Quando um programador larga a profissão para se tornar um jornalista

A história de Elio Quaresma Neto com jornalismo começa no momento em que optou pela programação em Java. Embora a afirmação pareça confusa, é assim que o agora jornalista define sua escolha pela atual profissão.

Elio conta que enquanto cursava um tecnólogo percebeu, depois de algum tempo, como essa profissão era solitária. Ao concluir o curso, sentiu que não poderia continuar na área e buscou por trabalhos que proporcionariam esse contato. “E apareceu em uma das opções o jornalismo. Aí olhei a grade curricular do curso e pensei: ‘quer saber eu vou fazer jornalismo, até porque eu tenho o sonho de ser escritor’”.

O sonho de escrever um livro com as aventuras contadas pelo próprio pai foi decisivo nessa nova escolha. “Vou fazer jornalismo para aprender a escrever, porque eu não sei escrever. A verdade é essa, a gente aprende a juntar palavras, mas a gente não sabe escrever”, acredita Elio.

Então iniciou o semestre letivo e já na segunda aula foi apresentado ao jornalismo por causa de uma pergunta do professor Luciano Bittencourt. “Quando o professor perguntou: O que vocês esperam aprender com o jornalismo?  Logo surgiram os nomes de Eliane Brum e Caco Barcelos, e também a visão diferente deles. E questionei se o curso me ensinaria a ter o olhar que esse pessoal tinha para escrever, aí ele falou que não ensinaria. Que não traria as respostas, mas faria muitas perguntas. Foi quando na segunda aula eu decidi que estava no curso certo”, relembra.

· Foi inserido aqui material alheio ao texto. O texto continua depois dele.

-- ==== Sys2Proof/Laws/Exec.lean ====
section
/-! SUPPORT. What each shared operation of the execute stage does, said once: everything it writes, and that nothing else
changes. -/

namespace Sys2Proof.Machine

theorem addImmediate_A (imm : Nibble) (s : State) :
    addImmediate .A imm s = { s with a := maskedSum s.a imm, cf := carryAfterAdd s.cf s.a imm } := rfl

theorem addImmediate_B (imm : Nibble) (s : State) :
    addImmediate .B imm s = { s with b := maskedSum s.b imm, cf := carryAfterAdd s.cf s.b imm } := rfl

theorem transfer_A (src : Source) (s : State) :
    transfer (.reg .A) src s = { s with a := readSource s src, cf := false } := rfl

theorem transfer_B (src : Source) (s : State) :
    transfer (.reg .B) src s = { s with b := readSource s src, cf := false } := rfl

theorem transfer_portOut (src : Source) (s : State) :
    transfer .portOut src s = { s with portOut := readSource s src, cf := false } := rfl

theorem branch_eq (k : Kind) (target : Nibble) (s : State) :
    branch k target s = { s with pc := if taken k s.cf then target else s.pc, cf := false } := by
  unfold branch
  split <;> rfl

/-- The stored sum is the 4-bit sum. -/
theorem maskedSum_eq_add (x imm : Nibble) : maskedSum x imm = x + imm := by
  apply BitVec.eq_of_toNat_eq
  simp [maskedSum, unmaskedSum, BitVec.toNat_add]

/-- The fields no arm of the execute stage writes. -/
structure KeepsParameters (s t : State) : Prop where
  status : t.status = s.status
  mem : t.mem = s.mem
  len : t.len = s.len
  portIn : t.portIn = s.portIn

theorem addImmediate_keepsParameters (r : Reg) (imm : Nibble) (s : State) : KeepsParameters s (addImmediate r imm s) := by
  constructor <;> simp [addImmediate]

theorem transfer_keepsParameters (dst : Dest) (src : Source) (s : State) : KeepsParameters s (transfer dst src s) := by
  cases dst <;> constructor <;> simp [transfer, clearCarry, writeDest]

theorem branch_keepsParameters (k : Kind) (target : Nibble) (s : State) : KeepsParameters s (branch k target s) := by
  rw [branch_eq]
  constructor <;> rfl

/-! ### Advance-or-halt -/

/-- The fourth stage writes the program counter and, where the halt condition holds, the status. -/
theorem advanceOrHalt_eq (s : State) :
    advanceOrHalt s =
      { s with pc := s.pc + 1, status := if s.len.val ≤ (s.pc + 1).toNat + 1 then .halt else s.status } := by
  by_cases h : s.len.val ≤ (s.pc + 1).toNat + 1
  · have hb : haltsAt (advance s).len (advance s).pc = true := decide_eq_true h
    rw [advanceOrHalt, haltCheck, if_pos hb, if_pos h]
    rfl
  · have hb : ¬haltsAt (advance s).len (advance s).pc = true := fun hc => h (of_decide_eq_true hc)
    rw [advanceOrHalt, haltCheck, if_neg hb, if_neg h]
    rfl

end Sys2Proof.Machine
end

Como durante a graduação Elio trabalhava com marketing, aplicava as técnicas jornalísticas na vida profissional. Aos poucos ganhava destaque na empresa e no sétimo semestre, a vontade de escrever ficou ainda mais forte, por isso se inscreveu para uma experiência internacional, na Argentina, Colômbia e Chile e foi aceito nos três. “Escolhi ir para a Colômbia porque eu não conhecia absolutamente nada. Foi muito proveitoso pois como eu já tinha 90% do curso concluído, não validei nenhuma matéria apenas cursei as voltadas para a escrita. Aprendi muito, não é à toa que a Colômbia tem o Gabriel García Márquez, que ganhou o Nobel de Literatura. Os caras sabem o que estão fazendo. Voltei de lá com uma outra visão de jornalismo e uma outra visão sobre o que é escrever”.

Ao retornar, iniciou o Trabalho de Conclusão de Curso (TCC). Deparou-se com o jornalismo de marcas e foi o primeiro acadêmico brasileiro a pesquisar a respeito de um tema tão forte no exterior. “O jornalismo de marcas não é um movimento novo, mas sim uma possibilidade de evolução da assessoria de imprensa, no que se refere a necessidade de mercado. Há grande possibilidade de o mesmo que ocorre lá fora acontecer aqui também, transformando a narrativa em um produto altamente rentável”, explica Elio.

Além de seguir com as pesquisas, Elio também apresenta o programa Sem Critérios, na UrbanTV. “É um estilo de talkshow bem-humorado. Também escrevo e desenvolvo ações de marketing de conteúdo para dois clientes na Colômbia e produzo meus contos, o que já fazia desde a época da universidade. Quero me aprimorar mais para escrever o livro. Ainda pretendo ser professor para compartilhar tudo o que aprendi seja aqui no Brasil ou na Colômbia”, planeja.